S N A P V E R D I C T

When Arctic Monkeys announced the title and tracklist of their sixth album - with its lunar landing-inspired moniker and tracks called ‘The World’s First Ever Monster Truck Flip’ and ‘Science Fiction’ - it became blindingly obvious that am experimental album was coming. Sure enough, ‘Tranquility Base Hotel and Casino’ is the band’s most daring effort to date.

Stylistically speaking, it’s more reminiscent of Turner’s orchestral-like side project The Last Shadow Puppets, so it’s easy to see why he considered making this a solo album before getting the band involved.
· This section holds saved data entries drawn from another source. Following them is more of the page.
-- ==== Sys2Proof/Syntax.lean ====
section
/-!
DEFINITION. The commands of the block: one constructor for each row of spec/opcode_table.json, in the table's order.

Operands.  A packet (a row with an opcode of R90) carries its header `h` (R67) and its parameters as numbers; addresses are the
64-bit parameters of R68.  A register access carries the number of its 32-bit word (`dw`, the offset divided by 4) and its byte
enables `be` (all ones: a full access).  An event of a signal, a wire or a timer carries what the world decides: a received block's
body, a sample, an instant `t` of the fire timeline in 1/16 ns, or the outcome of a hardware test.
-/

namespace Sys2Proof

open Machine
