/-- `THRESHER_GRANT` (R156): the gang with the earliest deadline takes all its threshers when as many are free, or none; with no gang
waiting, the packets that wait take theirs. -/
def State.grant (s : State) : State :=
  match s.nextGang with
  | none => s.runWaiting
  | some g =>
    let free := s.freeThreshers
    if free.length < g.entries.length then s
    else
      let s := { s with gangs := s.gangs.filter fun x => decide (x ≠ g) }
      (g.entries.zip free).foldl (fun t p => t.grantEntry g.ctx g.page p.1 p.2) s

/-! ## Commands -/

/-- `BALE_DECODE` (R130 to R138). -/
def execBaleDecode (h : Hdr) (src dst srcLen dstLen : Nat) (s : State) : Host.Outcome State Fault Refusal :=
  if !s.spells (.baleDecode h src dst srcLen dstLen) then .next s else
  .next (s.packet opBaleDecode h
    (fun s => [(s.badAddr src srcLen || s.badAddr dst dstLen, .badParam), (!s.accepts .bale, .unitOff), (s.dmaFails src srcLen, .dmaError)])
    (fun pk s => s.submitJob (.decode pk src dst srcLen dstLen)))

/-- The parameters that R124 refuses. -/
def encodeBad (priv : Bool) (srcLen coding e layout : Nat) : Bool :=
  decide (2 ≤ layout % 4) || decide (bits layout 5 3 ≠ 0) || decide (2 ^ 24 ≤ layout) || decide (65536 < layoutRowSize layout) ||
  decide (srcLen % layoutRowSize layout ≠ 0) || decide (2 < coding) || decide (3 < e) || (decide (0 < e) && decide (coding ≠ 2)) ||
  (decide (coding = 2) && decide (layoutBps layout = 2)) || (decide (0 < e) && priv)

/-- `BALE_ENCODE` (R124 to R129, R134). -/
def execBaleEncode (h : Hdr) (src dst srcLen dstLen coding e flags layout : Nat) (miscoded : Option Nat) (s : State) :
    Host.Outcome State Fault Refusal :=
  if !s.spells (.baleEncode h src dst srcLen dstLen coding e flags layout miscoded) then .next s else
  .next (s.packet opBaleEncode h
    (fun s => [(s.badAddr src srcLen || s.badAddr dst dstLen || encodeBad (s.privileged h) srcLen coding e (layout % 2 ^ 24), .badParam),
               (!s.accepts .bale, .unitOff), (s.dmaFails src srcLen, .dmaError)])
    (fun pk s => s.submitJob (.encode pk src dst srcLen dstLen coding e flags (layout % 2 ^ 24) miscoded)))

/-- `BALE_VERIFY` (R137). -/
def execBaleVerify (h : Hdr) (src srcLen : Nat) (s : State) : Host.Outcome State Fault Refusal :=
  if !s.spells (.baleVerify h src srcLen) then .next s else
  .next (s.packet opBaleVerify h
    (fun s => [(s.badAddr src srcLen, .badParam), (!s.accepts .bale, .unitOff), (s.dmaFails src srcLen, .dmaError)])
    (fun pk s => s.submitJob (.verify pk src srcLen)))

/-- A handle can be named by a packet: held, and no `BALE_RESUME` running on it. -/
def State.handleHeld (s : State) (k : Nat) : Bool := decide (k < 32) && (s.handle k).held && !(s.handle k).busy

/-- `BALE_RESUME` (R132). -/
def execBaleResume (h : Hdr) (handle dst dstLen : Nat) (s : State) : Host.Outcome State Fault Refusal :=
  if !s.spells (.baleResume h handle dst dstLen) then .next s else
  .next (s.packet opBaleResume h
    (fun s => [(s.badAddr dst dstLen, .badParam), (!s.accepts .bale, .unitOff),
               (s.handleHeld handle && s.dmaFails (s.handle handle).addr (s.handle handle).remain, .dmaError),
               (!s.handleHeld handle, .badHandle)])
    (fun pk s => (s.setHandle handle { (s.handle handle) with busy := true }).submitJob (.resume pk handle dst dstLen)))

/-- `BALE_DISCARD`: the handle is released. -/
def execBaleDiscard (h : Hdr) (handle : Nat) (s : State) : Host.Outcome State Fault Refusal :=
  if !s.spells (.baleDiscard h handle) then .next s else
  .next (s.packet opBaleDiscard h
    (fun s => [(!s.accepts .bale, .unitOff), (!s.handleHeld handle, .badHandle)])
    (fun pk s => (s.setHandle handle {}).complete pk .ok []))

end Sys2Proof.Machine
end

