-- ==== Sys2Proof/Machine/Enc.lean ====
section
/-!
DEFINITION. The encoder channels (R279 to R305, R330, R641): configuration, the four kinds of input, positions, edges, speed, the
high-water mark and signal faults; and what follows a channel's position: latch records (R316 to R319) and divided outputs (R328, R329).
-/

namespace Sys2Proof.Machine

/-! ## Parameter block (R280) -/

def EncRt.eflags (e : EncRt) : Nat := fieldN e.block 0 1
def EncRt.reverse (e : EncRt) : Bool := bit e.eflags 0
def EncRt.indexCheck (e : EncRt) : Bool := bit e.eflags 1
def EncRt.indexFault (e : EncRt) : Bool := bit e.eflags 2
def EncRt.stopOnFault (e : EncRt) : Bool := bit e.eflags 3
def EncRt.autoCorr (e : EncRt) : Bool := bit e.eflags 4
def EncRt.revWin (e : EncRt) : Nat := fieldN e.block 1 1
/-- `STILL_T` in 1/16 ns. -/
def EncRt.stillT (e : EncRt) : Nat := fieldN e.block 2 2 * 1600000
def EncRt.mMin (e : EncRt) : Nat := fieldN e.block 4 2
def EncRt.indexTol (e : EncRt) : Nat := fieldN e.block 6 2
/-- `M_WIN` in 1/16 ns. -/
def EncRt.mWin (e : EncRt) : Nat := fieldN e.block 8 4 * 16
def EncRt.indexCounts (e : EncRt) : Nat := fieldN e.block 12 4
def EncRt.scale (e : EncRt) : Nat := fieldN e.block 16 8
def EncRt.origin (e : EncRt) : Int := fieldS e.block 24 8
def EncRt.radMin (e : EncRt) : Nat := fieldN e.block 40 2
def EncRt.radMax (e : EncRt) : Nat := fieldN e.block 42 2
/-- `FILTER` in 1/16 ns. -/
def EncRt.filter (e : EncRt) : Nat := fieldN e.block 44 1 * 16
def EncRt.posBits (e : EncRt) : Nat := fieldN e.block 45 1
def EncRt.log2L (e : EncRt) : Nat := fieldN e.block 46 1
def EncRt.gray (e : EncRt) : Bool := bit (fieldN e.block 47 1) 0
/-- `LATCH_NS` in 1/16 ns. -/
def EncRt.latchNs (e : EncRt) : Nat := fieldN e.block 58 2 * 16
def EncRt.maxStep (e : EncRt) : Nat := fieldN e.block 60 4

/-- A number outside a range. -/
def outside (lo hi x : Int) : Bool := decide (x < lo) || decide (hi < x)

/-- Clock periods of a frame of a channel (`READ_NS` of R280): the position bits, with nE, nW and the CRC on BiSS-C (R290), and a free
number beyond them (assumption 34). -/
def frameClocks (type posBits : Nat) : Nat := posBits + (if type = 2 then 8 else 0) + Config.free .frameTime type % 64

/-- A parameter block that R281 refuses for a type: a field that the type uses outside its range, or a reserved bit not 0. -/
def encBad (type : Nat) (b : List Byte) : Bool :=
  let f (off n : Nat) : Int := fieldN b off n
  let g (off n : Nat) : Int := fieldS b off n
  decide (32 ≤ fieldN b 0 1) || outside 1 255 (f 1 1) || outside 1 10000 (f 2 2) || outside 16 65535 (f 4 2) ||
  outside 1000 1000000 (f 8 4) ||
  (decide (type ≤ 1) && decide (f 12 4 < 1)) ||
  (decide (type = 0) && (outside 8192 32767 (g 36 2) || outside (-8192) 8192 (g 38 2) || decide (f 42 2 ≤ f 40 2))) ||
  (decide (2 ≤ type) &&
    (outside 8 40 (f 45 1) || outside 0 12 (f 46 1) || decide (2 ≤ fieldN b 47 1) ||
     outside 100 (if type = 2 then 10000 else 2000) (f 48 4) ||
     (decide (type = 2) && outside 1000 1000000 (f 52 4)) ||
     (decide (type = 3) && outside 1 1000 (f 56 2)) ||
     decide (f 52 4 * f 48 4 < 1000000 * (frameClocks type (fieldN b 45 1) : Nat))))

/-- Counts of one native increment (R293). -/
def State.native (s : State) (ch : Nat) : Nat :=
  match s.rd (R.ENC_STATUS_TYPE ch) with
  | 0 => 1
  | 1 => 1024
  | _ => 2 ^ (12 - (s.enc ch).log2L)

/-- The position and high-water mark of a channel. -/
def State.encPos (s : State) (ch : Nat) : Int := s.rdS (R.ENC_POS_POS ch)
def State.encHwm (s : State) (ch : Nat) : Int := s.rdS (R.ENC_HWM_HWM ch)

/-- The web position of a count (R294). -/
def EncRt.webNm (e : EncRt) (p : Int) : Int := e.origin + sar (p * e.scale + 2 ^ 31) 32

/-- A quotient of which the spec does not say how it is rounded: the whole number below it or the one above. -/
def State.quot (s : State) (num : Int) (den : Nat) : Int :=
  if num % (den : Int) = 0 then num / den else num / den + (Config.free .speedRound s.fresh % 2 : Nat)

/-! ## Speed (R298 to R301) -/

/-- The position lies behind the high-water mark and no reversal is declared (R303). -/
def State.behind (s : State) (ch : Nat) : Bool := !s.flag (R.ENC_STATUS_SUSPENDED ch) && decide (s.encPos ch < s.encHwm ch)

/-- The change of position within `M_WIN` of an instant. -/
def EncRt.moved (e : EncRt) (now : Nat) : Nat :=
  let w := e.hist.filter fun p => decide (now ≤ p.t + e.mWin)
  match w.head?, w.getLast? with
  | some a, some b => (a.p - b.p).natAbs
  | _, _ => 0

/-- The M-method is in force at an instant: `METHOD`, unless the window has meanwhile lost its change (R298); behind the high-water mark
the estimate is kept (R303). -/
def State.encM (s : State) (ch now : Nat) : Bool :=
  let e := s.enc ch
  s.flag (R.ENC_STATUS_METHOD ch) && (s.behind ch || decide (e.mMin ≤ 2 * e.moved now))

/-- The estimate of the T-method at an instant: the last interval's, or less while no edge comes (R298, R299). -/
def EncRt.tSpeed (e : EncRt) (now : Nat) : Int × Nat :=
  if e.edge.t + e.stepDt < now then (e.step, now - e.edge.t) else (e.step, e.stepDt)

/-- The speed of a channel at an instant, as counts over 1/16 ns; `none` while none is reported or it is 0 under R300 or R301. An estimate
kept behind the high-water mark falls under R299 too (R303). -/
def State.encSpeed (s : State) (ch now : Nat) : Option (Int × Nat) :=
  let e := s.enc ch
  let v := e.tSpeed now
  if s.rd (R.ENC_STATUS_TYPE ch) = 7 ∨ s.flag (R.ENC_STATUS_STANDSTILL ch) ∨ s.flag (R.ENC_STATUS_UNCERTAIN ch) then none
  else if !s.encM ch now then some v
  else if s.behind ch && decide (v.1.natAbs * e.mDen < e.mNum.natAbs * v.2) then some v
  else some (e.mNum, e.mDen)

/-- `ENC_SPEED` at an instant: counts per ns with 32 fractional bits. -/
def State.encSpeedReg (s : State) (ch now : Nat) : Int :=
  match s.encSpeed ch now with
  | none => 0
  | some (n, d) => s.quot (n * 16 * 2 ^ 32) d

/-! ## Faults (R330, R641) -/

/-- The channel paces a RUNNING context. -/
def State.paces (s : State) (ch : Nat) : Bool :=
  s.ctxs.any fun c => decide (c.2.st = .running) && c.2.groupList.any fun g => decide (s.rd (R.SYN_STATE_CHANNEL g) = ch)

/-- A signal fault of a channel at an instant (R282, R330, R641). -/
def State.encFault (s : State) (ch reason : Nat) (code : Status) (t : Nat) : State :=
  if s.flag (R.ENC_STATUS_FAULT ch) then s
  else
    let s := ((s.wr (R.ENC_STATUS_FAULT ch) 1).wr (R.ENC_STATUS_REASON ch) reason).wr (R.ENC_STATUS_FAULT_CODE ch) code.code
    let s := s.raise .fire 16
    let e := s.enc ch
    let s := s.setEnc ch { e with stopReq := e.stopReq || (e.stopOnFault && s.paces ch), cfgPk := none }
    match e.cfgPk with
    | some pk => s.complete pk (if t ≤ e.cfgAt + 16000000 then .encFault else .ok) []
    | none => s

/-! ## Divided outputs -/

/-- The levels of A and B at a place of the Gray sequence 00, 01, 11, 10 (R328), B inverted when asked (`DIV_CFG`). -/
def State.divLevels (s : State) (d place : Nat) : Bool × Bool :=
  (decide (2 ≤ place), decide (place = 1 ∨ place = 2) != s.flag (R.DIV_CFG_INVERT_B d))

/-- Steps that wait leave a divided output up to an instant, 20 ns apart; `fuel` bounds the queue (R329). -/
def State.divDrain (s : State) (d t : Nat) : Nat → State
  | 0 => s
  | fuel + 1 =>
    let x := s.div d
    match x.queue with
    | [] => s
    | f :: q =>
      if t < x.next then s
      else
        let place := (x.place + (if f then 1 else 3)) % 4
        let v := s.divLevels d place
        ((s.setDiv d { place := place, queue := q, next := x.next + 320 }).put (.quad d v.1 v.2 x.next)).divDrain d t fuel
It’s also the group’s most ambitious album yet, lyrically-speaking, but Turner’s dreamy, surrealist approach comes at a price with the wittiness and clarity of their earlier releases also becoming a thing of the past. In many ways, they couldn’t be further from home, but if you look hard enough, the themes of the good old days are still there - it’s just that the direct references to club bathrooms and taxis are gone. But in their place sit dreamier, more spectacular musings on the same topics.

“I’ll be in a nose dive in my flying shoes,” he near howls on ‘Batphone’. “Right behind your closed eyes like a memory from your youth.” (We’re less sold on “Kiss me underneath the moon’s side boob”, which he croons in the title track.)

Turner’s guitar is also a thing of the past, traded in for a grand piano which comes into full effect on closing track, ‘The Ultracheese’. Another highlight comes in the form of the highly self-aware ‘Four Out Of Five’ - which riffs on gentrification, newspaper reviews, moon landings and casual flirtations.

Their sidestep from moshpit-inducing indie rock to piano music that inspires a sway will undoubtedly be divisive, but it’s the evolution of Arctic Monkeys that makes them the most exciting band the UK has to offer.

B E S T T R A C K S

‘One Point Perspective’

‘Four Out Of Five’

‘The Ultracheese’

T A K E H O M E M E S S A G E

‘Tranquility Base Hotel and Casino’ lacks instant catchiness but by the time the band’s UK tour begins in September, we promise it will have won you over.